§ **What the exercise asks**
Below are entries; copy exactly the lines from the one with "cases pick : pickInactive vs with" through the one with "obtain ⟨-, oldest, first⟩", both included, and leave out the rest.
◇ ◇ ◇ ◇ ◇
/-- Settles O40, by induction on the number of TICKs: each counts every reservation down once (`tick_nres`,
`tick_pres`). -/
theorem reservationCountsDown : Obligations.ReservationCountsDown := by
  intro Z s n k t
  induction n with
  | zero => 
    exact ⟨fun j start => ⟨rfl, by simpa [t, issueAll] using start⟩,
      fun j start => ⟨rfl, rfl, by simpa [t, issueAll] using start⟩⟩
  | succ n ih =>
    obtain ⟨notes, pressures⟩ := ih
    have last : t = returned (tick (issueAll (List.replicate n .tick) s)) [] := issueAll_tick_succ n s
    rw [last]
    refine ⟨fun j start => ?_, fun j start => ?_⟩
    · obtain ⟨note, offset⟩ := notes j start
      have entry : (tick (issueAll (List.replicate n .tick) s)).nres[j] =
          ((issueAll (List.replicate n .tick) s).nres[j]).counted := by simp [tick_nres]
      rw [returned_nres, entry, ← countedOffset_step, ← offset]
      exact ⟨note, rfl⟩
    · obtain ⟨note, pressure, offset⟩ := pressures j start
      have entry : (tick (issueAll (List.replicate n .tick) s)).pres[j] =
          ((issueAll (List.replicate n .tick) s).pres[j]).counted := by simp [tick_pres]
      rw [returned_pres, entry, ← countedOffset_step, ← offset]
      exact ⟨note, pressure, rfl⟩

end Sys2Proof.Machine
end

-- ==== Scheduler: allocation and matching ====
section
/-! PROOFS. Which voice a note-on takes and what it makes of it, and which voices a note-off and a pressure change
(46_scheduler.md R273, R275 to R277; 47_stacked_voice.md R301 to R303). -/

namespace Sys2Proof.Machine

variable {Z : Config.Params}

/-! ## The voice a note-on takes (R275) -/

/-- R275 gives voice `p` to a note: the oldest Inactive one, else the oldest of all, the first among equals. -/
def TakesVoice (vs : Vector (Voice Z) Z.NV) (p : Fin Z.NV) : Prop :=
  ((∃ i : Fin Z.NV, (vs[i]).state = .inactive) →
    (vs[p]).state = .inactive ∧ (∀ i : Fin Z.NV, (vs[i]).state = .inactive → (vs[i]).length ≤ (vs[p]).length) ∧
      ∀ i, i < p → (vs[i]).state = .inactive → (vs[i]).length < (vs[p]).length) ∧
    ((∀ i : Fin Z.NV, (vs[i]).state ≠ .inactive) →
      (∀ i : Fin Z.NV, (vs[i]).length ≤ (vs[p]).length) ∧ ∀ i, i < p → (vs[i]).length < (vs[p]).length)

/-- The scan of the Inactive voices is the scan of the pool that skips the others. -/
theorem pickInactive_eq_argmax (vs : Vector (Voice Z) Z.NV) :
    pickInactive vs =
      ((indices Z.NV).filter fun i => (vs[i]).state = .inactive).argmax fun i => (vs[i]).length.toNat := by
  unfold pickInactive List.argmax
  rw [List.foldl_filter]
  congr 1
  funext pick i
  unfold scanInactive List.argAux
  simp only [decide_eq_true_eq, BitVec.lt_def]
  cases pick <;> rfl

theorem pickOldest_mem_argmax (vs : Vector (Voice Z) Z.NV) :
    pickOldest vs ∈ (indices Z.NV).argmax fun i => (vs[i]).length.toNat := by
  have first : (indices Z.NV).head? = some ⟨0, Z.nv_pos⟩ := by
    simp [indices, List.head?_eq_getElem?, Z.nv_pos]
  rw [argmax_eq_foldl _ first]
  rfl

/-- The voice a note-on takes is R275's, started where it was Inactive and restarted where it is stolen. -/
theorem allocate_takesVoice (vs : Vector (Voice Z) Z.NV) :
    ∃ p, TakesVoice vs p ∧
      allocate vs = (p, if (vs[p]).state = .inactive then voiceStart vs[p] else voiceRestart vs[p]) := by
  have sorted : (indices Z.NV).Pairwise (· < ·) := List.pairwise_lt_finRange _
  have member (i : Fin Z.NV) : i ∈ indices Z.NV := List.mem_finRange i
  cases pick : pickInactive vs with
  | some p =>
    rw [pickInactive_eq_argmax] at pick
    obtain ⟨mem, oldest, first⟩ := argmax_first (sorted.sublist List.filter_sublist) pick
    simp only [List.mem_filter, member, true_and, decide_eq_true_eq] at mem oldest first
    refine ⟨p, ⟨fun _ => ⟨mem, oldest, fun i before idle => first i idle before⟩, fun none => absurd mem (none p)⟩, ?_⟩
    rw [allocate, pickInactive_eq_argmax, pick, if_pos mem]
  | none =>
    have busy (i : Fin Z.NV) : (vs[i]).state ≠ .inactive := by
      rw [pickInactive_eq_argmax, List.argmax_eq_none, List.filter_eq_nil_iff] at pick
      simpa using pick i (member i)
    obtain ⟨-, oldest, first⟩ := argmax_first sorted (pickOldest_mem_argmax vs)
    refine ⟨pickOldest vs, ⟨fun ⟨i, idle⟩ => absurd idle (busy i), fun _ => ⟨fun i => oldest i (member i),
      fun i before => first i (member i) before⟩⟩, ?_⟩
    rw [allocate, pick, if_neg (busy _)]

/-! ## What the note-on makes of it (R275, R301 to R303) -/

theorem exec_applyNoteon (ev : MidiNote Z) (s : State Z) :
    Z.exec (.applyNoteon ev) s = .next (returned { s with voices := noteOn s.cfg s.table s.voices ev } []) := rfl

theorem exec_applyNoteoff (ev : MidiNote Z) (s : State Z) :
    Z.exec (.applyNoteoff ev) s = .next (returned { s with voices := noteOff s.voices ev } []) := rfl

theorem exec_applyPressure (ev : MidiNote Z) (p : Num) (s : State Z) :
    Z.exec (.applyPressure ev p) s = .next (returned { s with voices := applyPress s.voices ev p } []) := rfl

/-- The voice a note-on starts or restarts, as the unit operation leaves it. -/
theorem issue_start_or_restart (p : Fin Z.NV) (s : State Z) :
    (issue (if (s.voices[p]).state = .inactive then .voiceStart p else .voiceRestart p) s).voices[p] =
      if (s.voices[p]).state = .inactive then voiceStart s.voices[p] else voiceRestart s.voices[p] := by
  split <;> simp
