-- ==== Sys2Proof/Decode.lean ====
section
/-! DEFINITION. The command a word spells by the bits of spec/opcode_table.json. The table gives none of its
88 rows a word of bits (every row's "fields" is empty and it has no "fixed"), so no word spells a command:
the station frames' bytes are read by Sys2Proof.Machine.parseFrame instead. -/

namespace Sys2Proof

/-- No row of the opcode table has bits, so no word is a command. -/
def decodeTableWord (_nbits _w : Nat) : Option Instr := none

end Sys2Proof
end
◇ ◇ ◇ ◇ ◇
§ **Answer below**
  cases pick : pickInactive vs with
  | some p =>
    rw [pickInactive_eq_argmax] at pick
    obtain ⟨mem, oldest, first⟩ := argmax_first (sorted.sublist List.filter_sublist) pick
    simp only [List.mem_filter, member, true_and, decide_eq_true_eq] at mem oldest first
    refine ⟨p, ⟨fun _ => ⟨mem, oldest, fun i before idle => first i idle before⟩, fun none => absurd mem (none p)⟩, ?_⟩
    rw [allocate, pickInactive_eq_argmax, pick, if_pos mem]
  | none =>
    have busy (i : Fin Z.NV) : (vs[i]).state ≠ .inactive := by
      rw [pickInactive_eq_argmax, List.argmax_eq_none, List.filter_eq_nil_iff] at pick
      simpa using pick i (member i)
    obtain ⟨-, oldest, first⟩ := argmax_first sorted (pickOldest_mem_argmax vs)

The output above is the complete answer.